Bij beschikking van 2 februari 2018 is het verzoek van verzoeker van 15 augustus 2017 om een vergunning tot tijdelijk verblijf om bij [X] werkzaam te zijn, afgewezen.
Tegen deze beschikking heeft verzoeker op 21 februari 2018 bezwaar gemaakt bij verweerder.
Tevens heeft hij zich op 2 maart 2018 tot het gerecht gewend met een verzoek als bedoeld in artikel 54 van de Lar.
Het verzoek is behandeld ter zitting van 22 maart 2018, alwaar alleen verweerder vertegenwoordigd door zijn gemachtigde is verschenen. Verzoeker is, ondanks daartoe behoorlijk te zijn opgeroepen, niet verschenen.
Uitspraak is bepaald op heden.

2.OVERWEGINGEN

2.1
Ingevolge artikel 54, eerste lid, van de Lar, kan, indien krachtens deze landsverordening een bezwaar- of beroepschrift aanhangig is, de indiener daarvan aan het gerecht verzoeken om de bestreden beschikking onderscheidenlijk beslissing op het bezwaarschrift te schorsen op grond, dat de uitvoering daarvan voor betrokkene een onevenredig nadeel met zich zou brengen in verhouding tot het door een onmiddellijke uitvoering daarvan te dienen belang.
Ingevolge het tweede lid van genoemd artikel kan ter voorkoming van nadeel als bedoeld in het eerste lid, op het verzoek van genoemde indiener ook een voorlopige voorziening worden getroffen.
2.2
Gesteld noch gebleken is dat verzoeker een (voldoende) spoedeisend belang heeft bij het treffen van een voorlopige voorziening.

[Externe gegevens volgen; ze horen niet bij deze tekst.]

-- ==== Sys2Proof/Word.lean ====
section
/-! DEFINITION. The word types of the YH-880 and the plainest arithmetic of R6: `trunc`, `zext`, `sext`. -/

namespace Sys2Proof

/-- A 64-bit value: an s register, a PC, a virtual address, a control register (R163, R122). -/
abbrev Word := BitVec 64

/-- One byte (R3). -/
abbrev Byte := BitVec 8

/-- A vector register or a mask register: 8192 bits (R4, R232). -/
abbrev VReg := BitVec 8192

/-- A scale register: 64 exponents of 8 bits (R49). -/
abbrev EReg := BitVec 512

/-- `trunc(x, w)` of R6 on an integer: x mod 2^w, a natural number. -/
def truncInt (x : Int) (w : Nat) : Nat := (x % (2 ^ w : Nat)).toNat

/-- `zext(x, w)` of R6. -/
def zextNat (x w : Nat) : Nat := x % 2 ^ w

/-- `sext(x, w)` of R6: the low w bits of x read in two's complement. -/
def sextNat (x w : Nat) : Int :=
  let t := x % 2 ^ w
  if w ≠ 0 ∧ 2 ^ (w - 1) ≤ t then (t : Int) - (2 ^ w : Nat) else t

/-- The field x[hi:lo] of a natural number (R3, R6). -/
def field (x hi lo : Nat) : Nat := (x >>> lo) % 2 ^ (hi + 1 - lo)

end Sys2Proof
end

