-- ==== Sys2Proof/WellFormed.lean ====
section
/-! DEFINITION. Well-formed instructions: those whose fields their entries admit (R125 to R137, R141). -/

namespace Sys2Proof

/-- An instruction whose fields are ones its entry admits; every other word of its opcode is Illegal Instruction. -/
def wf (i : Instr) : Bool := Machine.fieldsOk i

end Sys2Proof
end

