/-- The head and the tail of an instruction with its sequencer flag (R117, R125 to R128, R139); none for a step that has no
encoding. -/
def encode (i : Instr) (fl : SeqFlag) : Option (BitVec 16 × BitVec 64) :=
  match i with
  | .svc o => some (encHalf 0x00 0x00 o.enc fl)
  | .mfc o => some (encHalf 0x00 0x01 o.enc fl)
  | .mtc o => some (encHalf 0x00 0x02 o.enc fl)
  | .mtcTpc o => some (encHalf 0x00 0x02 o.enc fl)
  | .mtcVtype o => some (encHalf 0x00 0x02 o.enc fl)
  | .mtcVl o => some (encHalf 0x00 0x02 o.enc fl)
  | .mtcFrm o => some (encHalf 0x00 0x02 o.enc fl)
  | .mtcPbnd o => some (encHalf 0x00 0x02 o.enc fl)
  | .dqput o => some (encHalf 0x00 0x03 o.enc fl)
  | .dqget o => some (encHalf 0x00 0x04 o.enc fl)
  | .xqput o => some (encHalf 0x00 0x05 o.enc fl)
  | .xqget o => some (encHalf 0x00 0x06 o.enc fl)
  | .bqput o => some (encHalf 0x00 0x07 o.enc fl)
  | .phase sc => some (encNone 0x01 (0x10 + sc.code) fl)
  | .fence sc => some (encNone 0x01 (0x18 + sc.code) fl)
  | .bar sc => some (encNone 0x01 (0x20 + sc.code) fl)
  | .add o => some (encHalf 0x02 0x00 o.enc fl)
  | .sub o => some (encHalf 0x02 0x01 o.enc fl)
  | .and o => some (encHalf 0x02 0x02 o.enc fl)
  | .or o => some (encHalf 0x02 0x03 o.enc fl)
  | .xor o => some (encHalf 0x02 0x04 o.enc fl)
  | .sll o => some (encHalf 0x02 0x05 o.enc fl)
  | .srl o => some (encHalf 0x02 0x06 o.enc fl)
  | .sra o => some (encHalf 0x02 0x07 o.enc fl)
  | .slt o => some (encHalf 0x02 0x08 o.enc fl)
  | .sltn o => some (encHalf 0x02 0x09 o.enc fl)
  | .mul o => some (encHalf 0x02 0x0A o.enc fl)
  | .mulh o => some (encHalf 0x02 0x0B o.enc fl)
  | .mulhn o => some (encHalf 0x02 0x0C o.enc fl)
  | .div o => some (encHalf 0x02 0x0D o.enc fl)
  | .divn o => some (encHalf 0x02 0x0E o.enc fl)
  | .rem o => some (encHalf 0x02 0x0F o.enc fl)
  | .remn o => some (encHalf 0x02 0x10 o.enc fl)
  | .min o => some (encHalf 0x02 0x11 o.enc fl)
  | .max o => some (encHalf 0x02 0x12 o.enc fl)
  | .minn o => some (encHalf 0x02 0x13 o.enc fl)
  | .maxn o => some (encHalf 0x02 0x14 o.enc fl)
  | .popc o => some (encHalf 0x02 0x15 o.enc fl)
  | .clz o => some (encHalf 0x02 0x16 o.enc fl)
  | .ctz o => some (encHalf 0x02 0x17 o.enc fl)
  | .fadd dbl o => some (encHalf 0x03 (0x00 + dbl.toNat) o.enc fl)
  | .fsub dbl o => some (encHalf 0x03 (0x02 + dbl.toNat) o.enc fl)
  | .fmul dbl o => some (encHalf 0x03 (0x04 + dbl.toNat) o.enc fl)
  | .fdiv dbl o => some (encHalf 0x03 (0x06 + dbl.toNat) o.enc fl)
  | .fsqrt dbl o => some (encHalf 0x03 (0x08 + dbl.toNat) o.enc fl)
  | .fmin dbl o => some (encHalf 0x03 (0x0A + dbl.toNat) o.enc fl)
  | .fmax dbl o => some (encHalf 0x03 (0x0C + dbl.toNat) o.enc fl)
  | .feq dbl o => some (encHalf 0x03 (0x0E + dbl.toNat) o.enc fl)
  | .flt dbl o => some (encHalf 0x03 (0x10 + dbl.toNat) o.enc fl)
  | .fle dbl o => some (encHalf 0x03 (0x12 + dbl.toNat) o.enc fl)
  | .fsgnj dbl o => some (encHalf 0x03 (0x14 + dbl.toNat) o.enc fl)
  | .fmadd o => some (encWord 0x04 0x00 o.enc fl)
  | .fmsub o => some (encWord 0x04 0x01 o.enc fl)
  | .fnmadd o => some (encWord 0x04 0x02 o.enc fl)
  | .fnmsub o => some (encWord 0x04 0x03 o.enc fl)
  | .fcvt o => some (encWord 0x04 0x04 o.enc fl)
  | .nspawn o => some (encWord 0x05 0x00 o.enc fl)
  | .nspawnW o => some (encWord 0x05 0x01 o.enc fl)
  | .addi o => some (encWord 0x08 0x00 o.enc fl)
  | .andi o => some (encWord 0x08 0x01 o.enc fl)
  | .ori o => some (encWord 0x08 0x02 o.enc fl)
  | .xori o => some (encWord 0x08 0x03 o.enc fl)
  | .slli o => some (encWord 0x08 0x04 o.enc fl)
  | .srli o => some (encWord 0x08 0x05 o.enc fl)
  | .srai o => some (encWord 0x08 0x06 o.enc fl)
  | .slti o => some (encWord 0x08 0x07 o.enc fl)
  | .sltni o => some (encWord 0x08 0x08 o.enc fl)
  | .limm o => some (encLong 0x09 0x00 o.encHigh o.enc fl)
  | .pcaddr o => some (encWord 0x0A 0x00 o.enc fl)
  | .beq o => some (encWord 0x10 0x00 o.enc fl)
  | .bne o => some (encWord 0x10 0x01 o.enc fl)
  | .blt o => some (encWord 0x10 0x02 o.enc fl)
  | .bge o => some (encWord 0x10 0x03 o.enc fl)
  | .bltn o => some (encWord 0x10 0x04 o.enc fl)
  | .bgen o => some (encWord 0x10 0x05 o.enc fl)
  | .jal o => some (encWord 0x11 0x00 o.enc fl)
  | .jalr o => some (encHalf 0x12 0x00 o.enc fl)
  | .bqx o => some (encHalf 0x13 0x00 o.enc fl)
  | .seqlev o => some (encWord 0x14 0x00 o.enc fl)
  | .seqbind o => some (encWord 0x14 0x01 o.enc fl)
  | .seqstride o => some (encWord 0x14 0x02 o.enc fl)
  | .seqrun o => some (encWord 0x14 0x03 o.enc fl)
  | .seqhalt o => some (encWord 0x14 0x04 o.enc fl)
  | .ldS8 o => some (encWord 0x18 0x00 o.enc fl)
  | .ldS16 o => some (encWord 0x18 0x01 o.enc fl)
  | .ldS32 o => some (encWord 0x18 0x02 o.enc fl)
  | .ldS64 o => some (encWord 0x18 0x03 o.enc fl)
  | .ldN8 o => some (encWord 0x18 0x04 o.enc fl)
  | .ldN16 o => some (encWord 0x18 0x05 o.enc fl)
  | .ldN32 o => some (encWord 0x18 0x06 o.enc fl)
  | .stN8 o => some (encWord 0x18 0x08 o.enc fl)
  | .stN16 o => some (encWord 0x18 0x09 o.enc fl)
  | .stN32 o => some (encWord 0x18 0x0A o.enc fl)
  | .stN64 o => some (encWord 0x18 0x0B o.enc fl)
  | .ldq o => some (encWord 0x19 0x00 o.enc fl)
  | .atswap o => some (encWord 0x1A 0x00 o.enc fl)
  | .atadd o => some (encWord 0x1A 0x01 o.enc fl)
  | .atand o => some (encWord 0x1A 0x02 o.enc fl)
  | .ator o => some (encWord 0x1A 0x03 o.enc fl)
  | .atxor o => some (encWord 0x1A 0x04 o.enc fl)
  | .atmin o => some (encWord 0x1A 0x05 o.enc fl)
  | .atmax o => some (encWord 0x1A 0x06 o.enc fl)
  | .atminn o => some (encWord 0x1A 0x07 o.enc fl)
  | .atmaxn o => some (encWord 0x1A 0x08 o.enc fl)
  | .atcas o => some (encWord 0x1A 0x09 o.enc fl)
  | .vstream o => some (encWord 0x1B 0x00 o.enc fl)
  | .vstreamSt o => some (encWord 0x1B 0x01 o.enc fl)
  | .vsunbind o => some (encWord 0x1B 0x02 o.enc fl)
  | .vld o => some (encWord 0x1C 0x00 o.enc fl)
  | .vst o => some (encWord 0x1C 0x01 o.enc fl)
  | .vlds o => some (encWord 0x1C 0x02 o.enc fl)
  | .vsts o => some (encWord 0x1C 0x03 o.enc fl)
  | .vldx o => some (encWord 0x1C 0x04 o.enc fl)
  | .vstx o => some (encWord 0x1C 0x05 o.enc fl)
  | .vldu o => some (encWord 0x1C 0x06 o.enc fl)
  | .vstu o => some (encWord 0x1C 0x07 o.enc fl)
  | .vldbp o => some (encWord 0x1C 0x08 o.enc fl)
  | .vstbp o => some (encWord 0x1C 0x09 o.enc fl)
  | .sldsc o => some (encWord 0x1C 0x0A o.enc fl)
  | .sstsc o => some (encWord 0x1C 0x0B o.enc fl)
  | .vspill o => some (encWord 0x1C 0x0C o.enc fl)
  | .vfill o => some (encWord 0x1C 0x0D o.enc fl)
  | .vldf o => some (encLong 0x1D 0x00 o.encHigh o.enc fl)
  | .vstf o => some (encLong 0x1D 0x01 o.encHigh o.enc fl)
  | .folbind o => some (encWord 0x1E 0x00 o.enc fl)
  | .folrel o => some (encWord 0x1E 0x01 o.enc fl)
  | .folfill o => some (encWord 0x1E 0x02 o.enc fl)
  | .foldrain o => some (encWord 0x1E 0x03 o.enc fl)
  | .vldView o => some (encWord 0x1F 0x00 o.enc fl)
  | .vregView o => some (encWord 0x1F 0x01 o.enc fl)
  | .vdropView o => some (encWord 0x1F 0x02 o.enc fl)
  | .vwaitView o => some (encWord 0x1F 0x03 o.enc fl)
  | .vsetvl o => some (encWord 0x20 0x00 o.enc fl)
  | .vsettype o => some (encWord 0x20 0x01 o.enc fl)
  | .vadd o => some (encVec 0x21 0x00 o fl)
  | .vsub o => some (encVec 0x21 0x01 o fl)
  | .vrsub o => some (encVec 0x21 0x02 o fl)
  | .vmul o => some (encVec 0x21 0x03 o fl)
  | .vmulh o => some (encVec 0x21 0x04 o fl)
  | .vmin o => some (encVec 0x21 0x05 o fl)
  | .vmax o => some (encVec 0x21 0x06 o fl)
  | .vand o => some (encVec 0x21 0x07 o fl)
  | .vor o => some (encVec 0x21 0x08 o fl)
  | .vxor o => some (encVec 0x21 0x09 o fl)
  | .vadds o => some (encVec 0x21 0x0A o fl)
  | .vsubs o => some (encVec 0x21 0x0B o fl)
  | .vabs o => some (encVec 0x21 0x0C o fl)
  | .vavg o => some (encVec 0x21 0x0D o fl)
  | .vsll o => some (encVec 0x22 0x00 o fl)
  | .vsrl o => some (encVec 0x22 0x01 o fl)
  | .vsra o => some (encVec 0x22 0x02 o fl)
  | .vsrar o => some (encVec 0x22 0x03 o fl)
  | .vsrlr o => some (encVec 0x22 0x04 o fl)
  | .vnsra o => some (encVec 0x22 0x05 o fl)
  | .vfunl o => some (encVec 0x22 0x06 o fl)
  | .vfunr o => some (encVec 0x22 0x07 o fl)
  | .vmac o => some (encVec 0x23 0x00 o fl)
  | .vmacs o => some (encVec 0x23 0x01 o fl)
  | .vdot2 o => some (encVec 0x23 0x02 o fl)
  | .vdot2s o => some (encVec 0x23 0x03 o fl)
  | .vdot4 o => some (encVec 0x23 0x04 o fl)
  | .vdot4s o => some (encVec 0x23 0x05 o fl)
  | .vceq o => some (encVec 0x24 0x00 o fl)
  | .vcne o => some (encVec 0x24 0x01 o fl)
  | .vclt o => some (encVec 0x24 0x02 o fl)
  | .vcle o => some (encVec 0x24 0x03 o fl)
  | .vcgt o => some (encVec 0x24 0x04 o fl)
  | .vcge o => some (encVec 0x24 0x05 o fl)
  | .mand o => some (encVec 0x24 0x08 o fl)
  | .mor o => some (encVec 0x24 0x09 o fl)
  | .mxor o => some (encVec 0x24 0x0A o fl)
  | .mnot o => some (encVec 0x24 0x0B o fl)
  | .mpopc o => some (encVec 0x24 0x0C o fl)
  | .vslup o => some (encVec 0x25 0x00 o fl)
  | .vsldn o => some (encVec 0x25 0x01 o fl)
  | .vcompress o => some (encVec 0x25 0x02 o fl)
  | .vexpand o => some (encVec 0x25 0x03 o fl)
  | .viota o => some (encVec 0x25 0x04 o fl)
  | .vgather o => some (encVec 0x25 0x05 o fl)
  | .vmerge o => some (encVec 0x25 0x06 o fl)
  | .vmv o => some (encVec 0x25 0x07 o fl)
  | .vredsum o => some (encVec 0x26 0x00 o fl)
  | .vredsums o => some (encVec 0x26 0x01 o fl)
  | .vredmax o => some (encVec 0x26 0x02 o fl)
  | .vredmin o => some (encVec 0x26 0x03 o fl)
  | .vredand o => some (encVec 0x26 0x04 o fl)
  | .vredor o => some (encVec 0x26 0x05 o fl)
  | .vredxor o => some (encVec 0x26 0x06 o fl)
  | .vscan o => some (encVec 0x26 0x07 o fl)
  | .vfadd o => some (encVec 0x27 0x00 o fl)
  | .vfsub o => some (encVec 0x27 0x01 o fl)
  | .vfmul o => some (encVec 0x27 0x02 o fl)
  | .vfdiv o => some (encVec 0x27 0x03 o fl)
  | .vfsqrt o => some (encVec 0x27 0x04 o fl)
  | .vfmin o => some (encVec 0x27 0x05 o fl)
  | .vfmax o => some (encVec 0x27 0x06 o fl)
  | .vfabs o => some (encVec 0x27 0x07 o fl)
  | .vfneg o => some (encVec 0x27 0x08 o fl)
  | .vfsgnj o => some (encVec 0x27 0x09 o fl)
  | .vfma o => some (encVec 0x28 0x00 o fl)
  | .vfms o => some (encVec 0x28 0x01 o fl)
  | .vfnma o => some (encVec 0x28 0x02 o fl)
  | .vfnms o => some (encVec 0x28 0x03 o fl)
  | .vcvt o => some (encVec 0x29 0x00 o fl)
  | .vcvtz o => some (encVec 0x29 0x01 o fl)
  | .vquant o => some (encVec 0x2A 0x00 o fl)
  | .vdeq o => some (encVec 0x2A 0x01 o fl)
  | .vfredsum o => some (encVec 0x2B 0x00 o fl)
  | .vfredmax o => some (encVec 0x2B 0x01 o fl)
  | .vfredmin o => some (encVec 0x2B 0x02 o fl)
  | .vfscan o => some (encVec 0x2B 0x03 o fl)
  | .vfred2 o => some (encVec 0x2B 0x04 o fl)
  | .vblk o => some (encWord 0x2C 0x00 o.enc fl)
  | .lfetch o => some (encWord 0x2C 0x01 o.enc fl)
  | .mmode o => some (encWord 0x30 0x00 o.enc fl)
  | .mexit o => some (encWord 0x30 0x01 o.enc fl)
  | .tcfg o => some (encWord 0x31 0x00 o.enc fl)
  | .trel o => some (encWord 0x31 0x01 o.enc fl)
  | .tmvr o => some (encWord 0x31 0x02 o.enc fl)
  | .tmvc o => some (encWord 0x31 0x03 o.enc fl)
  | .tld o => some (encWord 0x31 0x04 o.enc fl)
  | .tst o => some (encWord 0x31 0x05 o.enc fl)
  | .mop o => some (encWord 0x32 0x00 o.enc fl)
  | .mopsp o => some (encWord 0x32 0x01 o.enc fl)
  | .mopneg o => some (encWord 0x32 0x02 o.enc fl)
  | .accmv o => some (encWord 0x33 0x00 o.enc fl)
  | .accPeek o => some (encWord 0x33 0x01 o.enc fl)
  | .acczero o => some (encWord 0x33 0x02 o.enc fl)
  | .accsp o => some (encWord 0x33 0x03 o.enc fl)
  | .accfl o => some (encWord 0x33 0x04 o.enc fl)
  | .gcvt o => some (encVec 0x38 0x00 o fl)
  | .gadd o => some (encVec 0x38 0x01 o fl)
  | .gsub o => some (encVec 0x38 0x02 o fl)
  | .gscale o => some (encVec 0x38 0x03 o fl)
  | .gsettag o => some (encVec 0x38 0x04 o fl)
  | .gtagof o => some (encVec 0x38 0x05 o fl)
  | .fnew o => some (encWord 0x39 0x00 o.enc fl)
  | .fmove o => some (encWord 0x39 0x01 o.enc fl)
  | .fsplit o => some (encWord 0x39 0x02 o.enc fl)
  | .fdel o => some (encWord 0x39 0x03 o.enc fl)
  | .fdelAdopt o => some (encWord 0x39 0x04 o.enc fl)
  | .fdelFwd o => some (encWord 0x39 0x05 o.enc fl)
  | .freclaim o => some (encWord 0x39 0x06 o.enc fl)
  | .fread o => some (encWord 0x39 0x07 o.enc fl)
  | .xcopy o => some (encLong 0x3C 0x00 o.encHigh o.enc fl)
  | .xput o => some (encLong 0x3C 0x01 o.encHigh o.enc fl)
  | .xputW o => some (encLong 0x3C 0x02 o.encHigh o.enc fl)
  | .xreduce o => some (encLong 0x3C 0x03 o.encHigh o.enc fl)
  | .xcopyView o => some (encLong 0x3C 0x04 o.encHigh o.enc fl)
  | .zenc o => some (encLong 0x3C 0x05 o.encHigh o.enc fl)
  | .zdec o => some (encLong 0x3C 0x06 o.encHigh o.enc fl)
  | .cbinit o => some (encLong 0x3D 0x00 o.encHigh o.enc fl)
  | .cbarrive o => some (encLong 0x3D 0x01 o.encHigh o.enc fl)
  | .cbwait o => some (encLong 0x3D 0x02 o.encHigh o.enc fl)
  | .cbtest o => some (encLong 0x3D 0x03 o.encHigh o.enc fl)
  | .pput o => some (encLong 0x3E 0x00 o.encHigh o.enc fl)
  | .ptake o => some (encLong 0x3E 0x01 o.encHigh o.enc fl)
  | .ptakeW o => some (encLong 0x3E 0x02 o.encHigh o.enc fl)
  | .pbnd o => some (encLong 0x3E 0x03 o.encHigh o.enc fl)
  | .pstat o => some (encLong 0x3E 0x04 o.encHigh o.enc fl)
  | .pdrain o => some (encLong 0x3E 0x05 o.encHigh o.enc fl)
  | .nop => some (encNone 0x01 0x00 fl)
  | .nend => some (encNone 0x01 0x01 fl)
  | .tret => some (encNone 0x01 0x02 fl)
  | .brk => some (encNone 0x01 0x03 fl)
  | .vjoin => some (encNone 0x01 0x04 fl)
  | .lstop => some (encNone 0x01 0x05 fl)
  | .barrierComplete _ | .spawnQueueMade _ | .lineEntry | .streamChunkFill _ | .streamEgLanded _ _
  | .folioFillComplete _ _ | .folioFillFault _ _ | .folioDrainComplete _ _ | .laneFault _ _ | .sliceIssue _ _
  | .mmodeGrant _ | .matrixQueueComplete | .xcopyComplete _ | .putWaitAccept _ | .putSourceRead _
  | .putPacketLand _ _ | .putComplete _ | .collectiveForm _ _ | .zcodecComplete _ | .cbFlipObserved _
  | .roundBoundary _ | .poolSteal _ | .poolPutWake _ _ | .dispatch _ | .priorityAging _ | .resumeListPost _
  | .resumeListTake _ | .continuationReady _ | .crossDieEdge _ _ | .queueStallTimeout | .trapEntry _
  | .pageFaultService _ | .laneReexecute _ _ _ | .scrub _ | .dieCacheEvict _ _ | .tlbShootdown _ _
  | .pageMigration _ _ _ _ | .pageSwitch _ _ _ | .viewRefreshRead _ | .viewRefreshPublish _
  | .pathArbitration _ _ | .preempt _ _ | .preemptResume _ _ | .nodeEnded _ _ | .codePageHashFail _ _ _
  | .tetherPeerEnd _ | .version _ | .launch _ | .waitForLaunch _ | .poolCreate _ | .poolEnd _ | .tetherGrant _
  | .tetherRevoke _ | .mapMemory _ | .unmap _ | .log _ | .attestationQuote _ | .enrolSigningKey _
  | .clearBootRecordAlternatives _ | .unknownService _ _ | .codexLoad _ _ | .hostMailboxRequest _
  | .quoteRequest _ | .packageStart _ | .powerLoss | .xcopyViewComplete _ | .partitionCreate _
  | .partitionResize _ _ _ | .debugStep => none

Onder deze omstandigheden acht het gerecht het verzoek om een voorlopige voorziening niet voor inwilliging vatbaar.
2.3
Dit betekent dat het verzoek wordt afgewezen.

3.BESLISSING

De rechter in dit gerecht:
wijst het verzoek af.
Deze beslissing is gegeven door mr. E.M.D. Angela, rechter in dit gerecht, en werd uitgesproken ter openbare terechtzitting van 9 april 2018 in aanwezigheid van de griffier.
Tegen deze uitspraak staat geen rechtsmiddel open.